I recommend first to check out the how the logistic regression classifier works article and the Softmax vs Sigmoid functions article before you read this article.
Learn each and every stage of multinomial logistic regression classifier.CLICK TO TWEET
Before we start the drive, let’s look at the table of contents of this article.
Table of Contents:
What is Logistic Regression?
The logistic regression model is a supervised classification model. Which use the techniques of the linear regression model in the initial stages to calculate the logits (Score). So technically we can call the logistic regression model as the linear model. In the later stages uses the estimated logits to train a classification model. The trained classification model perform the multiclassification task.
If you were not aware of the logits and the basic linear regression model techniques don’t be frightened. In the coming sections. We are going to learn each block of multinomial logistic regression from inputs to the target output representation.
As we discussed earlier the logistic regression model are categorized based on the number of target classes and uses the proper functions like sigmoid or softmax functions to predict the target class.
In short:
 Sigmoid function: used in the logistic regression model for binary classification.
 Softmax function: used in the logistic regression model for multiclassification.
To learn more about sigmoid and softmax functions checkout difference between softmax and sigmoid functions article.
What is Multinomial Logistic Regression?
Multinomial logistic regression is also a classification algorithm same like the logistic regression for binary classification. Whereas in logistic regression for binary classification the classification task is to predict the target class which is of binary type. Like Yes/NO, 0/1, Male/Female.
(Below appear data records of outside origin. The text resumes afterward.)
-- ==== Sys2Proof/Tests/Slice0.lean ====
section
/-! SUPPORT. Our own tests: the well-formedness smoke test, words written out from the encodings, one-step tests whose
expected values are the vectors of 95_test_vectors.md, and for every statement that has hypotheses a witness that meets
all of them together. -/

namespace Sys2Proof.Tests

open Sys2Proof Sys2Proof.Machine Sys2Proof.Safety

/-! ### States the tests start from -/

/-- An idle block with a generator of 0.75, as `CREATE` leaves it, and one known entropy word (program P1). -/
def ready : State :=
  { State.reset with valid := true, p := 0x3FE8000000000000#64, high := fOne, entPort := [0x0123456789ABCDEF#64] }

/-- The same block in the middle of a word, its interval `[WLOW, WHIGH]` given (rows of the P1 trace). -/
def running (wlow whigh : Word) : State :=
  { ready with
    phase := .run, op := .next, wlow := wlow, whigh := whigh,
    pRecip := 0x3FF5555555555555#64, qRecip := 0x4010000000000000#64 }

/-- A block hung as V-HANG1 from step 56 on. -/
def hung : State :=
  { running 0x3FE0000000000000#64 0x3FE0000000000000#64 with
    p := 0x3FE0000000000000#64, pRecip := 0x4000000000000000#64, qRecip := 0x4000000000000000#64,
    nemit := 1#6, rsvCnt := 9#7, entIdx := 1 }

/-- What a test looks at after one instruction. -/
def observe {α : Type} (r : Result) (f : State → α) : Option α :=
  match r with
  | .next t => some (f t)
  | .fault _ => none
  | .refused _ => none

/-- An instruction or a step that answers a next state has one. -/
theorem exists_next_of_observe (r : Result) (h : observe r (fun _ => ()) = some ()) : ∃ t, r = .next t := by
  cases r with
  | next t => exact ⟨t, rfl⟩
  | fault f => cases h
  | refused f => cases h

/-! ### Well-formedness: ill-formed raw words, refused by name (R52) -/

theorem test_wf_command_too_wide : decode { format := .c, value := 2 ^ 65 } = .error (.wordTooWide .c) := by decide
theorem test_wf_selector_too_wide : decode { format := .sel, value := 8 } = .error (.wordTooWide .sel) := by decide
theorem test_wf_empty_too_wide : decode { format := .empty, value := 2 } = .error (.wordTooWide .empty) := by decide
theorem test_wf_widest_words : Encoded.wf { format := .c, value := 2 ^ 65 - 1 } = true ∧
    Encoded.wf { format := .sel, value := 7 } = true ∧ Encoded.wf { format := .empty, value := 1 } = true := by decide

/-! ### Decoding: each constructor's word, written out from R43, R49, R50 and the programs of 95_test_vectors.md -/

theorem test_decode_create : decode { format := .c, value := 0x03FE8000000000000 } =
    .ok (.create 0x3FE8000000000000#64) := by decide
theorem test_decode_create_all_ones : decode { format := .c, value := 0x0FFFFFFFFFFFFFFFF } =
    .ok (.create 0xFFFFFFFFFFFFFFFF#64) := by decide
theorem test_decode_next : decode { format := .c, value := 0x10000000000000000 } = .ok .next := by decide
theorem test_decode_next_ignores_low_bits : decode { format := .c, value := 0x1DEADBEEFDEADBEEF } = .ok .next := by decide
theorem test_decode_emit1 : decode { format := .sel, value := 0b010 } = .ok .emit1 := by decide
theorem test_decode_emit1_both : decode { format := .sel, value := 0b011 } = .ok .emit1 := by decide
theorem test_decode_emit0 : decode { format := .sel, value := 0b001 } = .ok .emit0 := by decide
theorem test_decode_narrow : decode { format := .sel, value := 0b000 } = .ok .narrow := by decide
theorem test_decode_wordDone : ∀ x < 4, decode { format := .sel, value := 0b100 + x } = .ok .wordDone := by decide
theorem test_decode_nextBit : decode { format := .empty, value := 0b0 } = .ok .nextBit := by decide
theorem test_decode_refill : decode { format := .empty, value := 0b1 } = .ok .refill := by decide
When it comes to multinomial logistic regression, the idea is to use the logistic regression techniques to predicted the target class from
When it comes to multinomial logistic regression. The idea is to use the logistic regression techniques to predicted the target class for more than 2 target classes.
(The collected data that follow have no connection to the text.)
-- ==== Sys2Proof/Safety.lean ====
section
/-! DEFINITION. The terms claims are stated in: what a state between operations looks like, the premises on the
environment that claims name, and what the rasterizer's ink is. -/

namespace Sys2Proof.Machine

/-- The flags a warning log gives: exactly those of its records' kinds (10_state.md R20, R21). -/
def flagsOf (log : List Warning) : WFlags := log.foldl WFlags.set WFlags.none

/-- What holds of every state between operations. -/
structure Inv (s : State) : Prop where
  /-- The framebuffer's memory is in canonical form. -/
  fbCanonical : s.fb.wf
  /-- No address outside `FB` was written (20_memory.md R47). -/
  fbInRange : ∀ c ∈ s.fb, c.1 < s.cfg.fbSize
  /-- PSTATE is Uninitialized, Idle or Halted (10_state.md R12). -/
  restState : s.pstate = .uninitialized ∨ s.pstate = .idle ∨ s.pstate = .halted
  /-- EXEC is 1 exactly in Halted (10_state.md R13, 60_exceptions.md R161). -/
  execHalted : s.exec = true ↔ s.pstate = .halted
  /-- A fault is recorded exactly in Halted. -/
  faultHalted : s.busFault.isSome = true ↔ s.pstate = .halted
  /-- In Halted there is no response (60_exceptions.md R161). -/
  noResponse : s.pstate = .halted → s.response = none
  /-- CS is left asserted in Halted and is deselected otherwise (40_transport.md R91). -/
  csRest : s.cs = if s.pstate = .halted then s.cfg.csActiveLevel else s.cfg.csIdleLevel
  /-- The sticky flags are those of the log (10_state.md R20, R21). -/
  flagsExact : s.wflags = flagsOf s.warnlog
  /-- Every line has the level it was last driven to (10_state.md R17). -/
  rstHeld : ∀ v, lastRst s.trace = some v → s.rst = v
  dcHeld : ∀ v, lastDc s.trace = some v → s.dc = v
  csHeld : ∀ v, lastCs s.trace = some v → s.cs = v
  /-- In Idle the panel is out of reset: RST stays 1 after HWRESET (10_state.md R17). -/
  idleReleased : s.pstate = .idle → s.rst = 1#1
  /-- The select line never changes while chip select is asserted (70_reset_and_hazards.md R193). -/
  framed : wellFramed s.cfg false s.trace = true

/-- The six public operations, the only instructions a host can request (30_encoding.md R76, R84). -/
def isPublic : Instr → Bool
  | .initPanel                => true
  | .clear _                  => true
  | .display                  => true
  | .drawText _ _ _ _ _       => true
  | .fillPattern              => true
  | .fillCheckerboard         => true
  | .sendCommand _            => false
  | .sendData _               => false
  | .sendDataBlock _          => false
  | .cmdSwReset               => false
  | .cmdDriverOutputControl   => false
  | .cmdDataEntryMode         => false
  | .cmdSetRamXWindow         => false
  | .cmdSetRamYWindow         => false
  | .cmdBorderWaveform        => false
  | .cmdTempSensor            => false
  | .cmdDisplayUpdateControl1 => false
  | .cmdSetRamXCounter        => false
  | .cmdSetRamYCounter        => false
  | .cmdWriteRamBw            => false
  | .cmdDisplayUpdateControl2 => false
  | .cmdMasterActivation      => false

/-- A request is admitted and the parameters are legal: none of the checks 1, 2 and 6 of 60_exceptions.md R170
applies. -/
def State.ready (s : State) : Prop := s.pstate ≠ .halted ∧ s.exec = false ∧ s.cfg.wf = true

/-- The premise "no link fault" for the next `n` transfers (60_exceptions.md R162). -/
def State.linkClear (s : State) (n : Nat) : Prop := ∀ k, k < n → s.linkAnswer k = 0#1

/-- The panel shows the busy level in each of the next `n` samples. -/
def State.busyFor (s : State) (n : Nat) : Prop := ∀ k, k < n → s.busyAnswer k = s.cfg.busyActiveLevel

/-- The environment after `n` LINKFAULT answers were taken. -/
def Env.takeLinks (e : Env) (n : Nat) : Env :=
  { e with linkAnswers := e.linkAnswers.drop n, linkTaken := e.linkTaken + n }

/-- The environment after `n` BUSY answers were taken. -/
def Env.takeBusys (e : Env) (n : Nat) : Env :=
  { e with busyAnswers := e.busyAnswers.drop n, busyTaken := e.busyTaken + n }

/-- The events of `n` busy samples, each with its delay (41_panel_protocol.md R105). -/
def busyPairs (cfg : Config) (n : Nat) : List Event :=
  (List.replicate n [Event.busy cfg.busyActiveLevel, Event.delay cfg.busyPollIntervalMs]).flatten

/-- An event of a wait: a sample or a delay. -/
def Event.isWait : Event → Bool
  | .busy _  => true
  | .delay _ => true
  | _        => false

/-- An event that carries bytes. -/
def Event.isXfer : Event → Bool
  | .xfer _ => true
  | _       => false

/-- The Transport calls of a panel command other than the payload's. -/
def panelCalls (cfg : Config) (k : PanelCommand) : Nat := 1 + (panelParams cfg k).length

/-- The Transport calls of INITIALIZE: 22 and the five open data groups' bytes, `26 + k` for the default groups and
a trailer of length `k` (41_panel_protocol.md R112). -/
def initCalls (cfg : Config) : Nat :=
  22 + cfg.docTrailer.length + cfg.borderWaveformData.length + cfg.tempSensorData.length + cfg.duc1Data.length

/-- The framebuffer's bytes in address order, `FB[0]` first. -/
def State.payload (s : State) : List Byte := (List.range s.cfg.fbSize).map s.readFb

/-- The logical position `(lx, ly)` is on the canvas (43_rasterizer.md R150). -/
def onCanvas (cfg : Config) (lx ly : Int) : Prop :=
  0 ≤ lx ∧ lx < (cfg.logicalWidth : Int) ∧ 0 ≤ ly ∧ ly < (cfg.logicalHeight : Int)

/-- Some drawn character of the text has ink at the logical position `(lx, ly)`: the cursor of character `k` has
advanced by one cell for each supported character before it (43_rasterizer.md R146, R157). -/
def inkAt (gs : GlyphSource) (text : List Byte) (x y lx ly : Int) : Prop :=
  ∃ k code row col, text[k]? = some code ∧ gs.supports code = true ∧
    row < gs.cellHeight.toNat ∧ col < gs.cellWidth.toNat ∧ gs.bit code row col = true ∧
    lx = x + ((text.take k).countP gs.supports * gs.cellWidth.toNat : Nat) + (col : Int) ∧ ly = y + (row : Int)

/-- The warnings of the characters a glyph source does not support, in text order, the first character having index
`first` (43_rasterizer.md R143). -/
def skipWarnings (gs : GlyphSource) : Nat → List Byte → List Warning
  | _, []            => []
  | k, code :: codes =>
    if gs.supports code then skipWarnings gs (k + 1) codes
    else .glyphSkipped k code :: skipWarnings gs (k + 1) codes

end Sys2Proof.Machine
end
The underline technique will be same like the logistic regression for binary classification until calculating the probabilities for each target. Once the probabilities were calculated. We need to transfer them into one hot encoding and uses the cross entropy methods in the training process for getting the proper weights.
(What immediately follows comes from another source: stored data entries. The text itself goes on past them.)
theorem ClearEffect.append {as bs : List Act} {s t u : State} (a : ClearEffect as s t) (b : ClearEffect bs t u) :
    ClearEffect (as ++ bs) s u := by
  obtain ⟨⟨es, ws, a1, a2, a3, a4, a5, a6, a7⟩, as1, af⟩ := a
  obtain ⟨⟨es', ws', b1, b2, b3, b4, b5, b6, b7⟩, bs1, bf⟩ := b
  have hc : t.cfg = s.cfg := by rw [af]
  rw [hc] at b5
  refine ⟨⟨es ++ es', ws ++ ws', by rw [b1, a1, List.append_assoc],
    by rw [List.countP_append, a2, b2, callCount_append], by rw [b3, a3, List.append_assoc],
    by rw [timeouts_append]; exact a4.append b4, by rw [totalDelay_append, maxDelay_append]; omega, ?_, ?_⟩, ?_, ?_⟩
  · intro h
    rw [List.any_append, a6 (fun x hx => h x (by simp [hx])), b6 (fun x hx => h x (by simp [hx]))]
    rfl
  · intro h
    rw [List.all_append, a7 (fun x hx => h x (by simp [hx])), b7 (fun x hx => h x (by simp [hx]))]
    rfl
  · intro h
    exact (bs1 fun x hx => h x (by simp [hx])).trans (as1 fun x hx => h x (by simp [hx]))
  · rw [stateAfter_append, rstAfter_append, dcAfter_append, callCount_append]
    generalize callCount as = n at *
    generalize callCount bs = m at *
    have t_cfg := congrArg State.cfg af
    have t_fb := congrArg State.fb af
    have t_epoch := congrArg State.epoch af
    have t_pstate := congrArg State.pstate af
    have t_exec := congrArg State.exec af
    have t_cs := congrArg State.cs af
    have t_dc := congrArg State.dc af
    have t_rst := congrArg State.rst af
    have t_response := congrArg State.response af
    have t_busFault := congrArg State.busFault af
    have t_ctx := congrArg State.ctx af
    have t_pending := congrArg State.pending af
    have t_frames := congrArg State.frames af
    have w_curX := congrArg (fun s => s.work.curX) af
    have w_charIdx := congrArg (fun s => s.work.charIdx) af
    have w_gRow := congrArg (fun s => s.work.gRow) af
    have w_gCol := congrArg (fun s => s.work.gCol) af
    have v_linkAnswers := congrArg (fun s => s.env.linkAnswers) af
    have v_linkTaken := congrArg (fun s => s.env.linkTaken) af
    dsimp only at t_cfg t_fb t_epoch t_pstate t_exec t_cs t_dc t_rst t_response t_busFault t_ctx t_pending t_frames
    dsimp only at w_curX w_charIdx w_gRow w_gCol v_linkAnswers v_linkTaken
    conv_lhs => rw [bf]
    simp only [t_cfg, t_fb, t_epoch, t_pstate, t_exec, t_cs, t_dc, t_rst, t_response, t_busFault, t_ctx, t_pending, t_frames,
      w_curX, w_charIdx, w_gRow, w_gCol, v_linkAnswers, v_linkTaken, Env.takeLinks]
    by_cases hm : m = 0 <;> by_cases hn : n = 0 <;> simp [hm, hn, Nat.add_assoc]

theorem runActs_clear (as : List Act) (s : State) (hp : s.pstate ≠ .halted) (ha : Act.setState .halted ∉ as)
    (hl : s.linkClear (callCount as)) : ClearEffect as s (runActs as s) := by
  induction as generalizing s with
  | nil => exact ⟨⟨[], [], by simp, rfl, by simp, by simp, by simp [totalDelay], by simp, by simp⟩, fun _ => rfl,
      by simp [callCount, stateAfter, rstAfter, dcAfter]⟩
  | cons a as ih =>
    rw [runActs_cons _ _ _ hp]
    have hl' : s.linkClear (a.calls + callCount as) := by simpa [callCount] using hl
    have r := runAct_clear a s hp (linkClear_mono hl' (by omega))
    generalize runAct a s = t at r
    have hpt : t.pstate ≠ .halted := by
      have h : t.pstate = stateAfter [a] s.pstate := by rw [r.frame]
      rw [h]
      cases a <;> first
        | exact hp
        | (intro h; apply ha; simp only [stateAfter] at h; simp [h])
    have henv : t.env.linkAnswers = (s.env.takeLinks a.calls).linkAnswers ∧
        t.env.linkTaken = (s.env.takeLinks a.calls).linkTaken := by
      rw [r.frame]; simp [callCount]
    have hla : ∀ k, t.linkAnswer k = s.linkAnswer (a.calls + k) := by
      intro k
      simp [State.linkAnswer, henv.1, henv.2, Env.takeLinks, Nat.add_assoc]
    exact r.append (ih t hpt (fun h => ha (List.mem_cons_of_mem _ h)) (fun k hk => by rw [hla]; exact hl' _ (by omega)))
We are going to learn the whole process multinomial logistic regression from giving inputs to the final one hot encoding in the upcoming sections of this article. Before that lets quickly check few examples to understand what kind of problems we can solve using the multinomial logistic regression.
Before that lets quickly check few examples to understand what kind of problems we can solve using the multinomial logistic regression.
Multinomial Logistic Regression Example
Using the multinomial logistic regression. We can address different types of classification problems. Where the trained model is used to predict the target class from more than 2 target classes. Below are few examples to understand what kind of problems we can solve using the multinomial logistic regression.
 Predicting the Iris flower species type
 Targets: different species
 Evaluating the acceptability of car using its given features
 Targets: Good,vGood, Acc, unAcc
 Predicting the animal category using the given animal features
 Targets: Dog, Cat, Tiger, Lion
Now let’s move on to the key part this article “understand how the multinomial logistic regression model works’
How Multinomial Logistic Regression model works
The above image illustrates the workflow of multinomial logistic regression classifier. To simply the understanding process let’s split the multinomial logistic classifier techniques into different stages from inputs to the outputs. Then we can discuss each stage of the classifier in detail.
Multinomial Logistic Regression Workflow/ Stages:
 Inputs
 Linear model
 Logits
 Softmax Function
 Cross Entropy
 OneHotEncoding
Inputs
The inputs to the multinomial logistic regression are the features we have in the dataset. Suppose if we are going to predict the Iris flower species type, the features will be the flower sepal length, width and petal length and width parameters will be our features. These features will treat as the inputs for the multinomial logistic regression.
The keynote to remember here is the features values always numerical. If the features are not numerical, we need to convert them into numerical values using the proper categorical data analysis techniques.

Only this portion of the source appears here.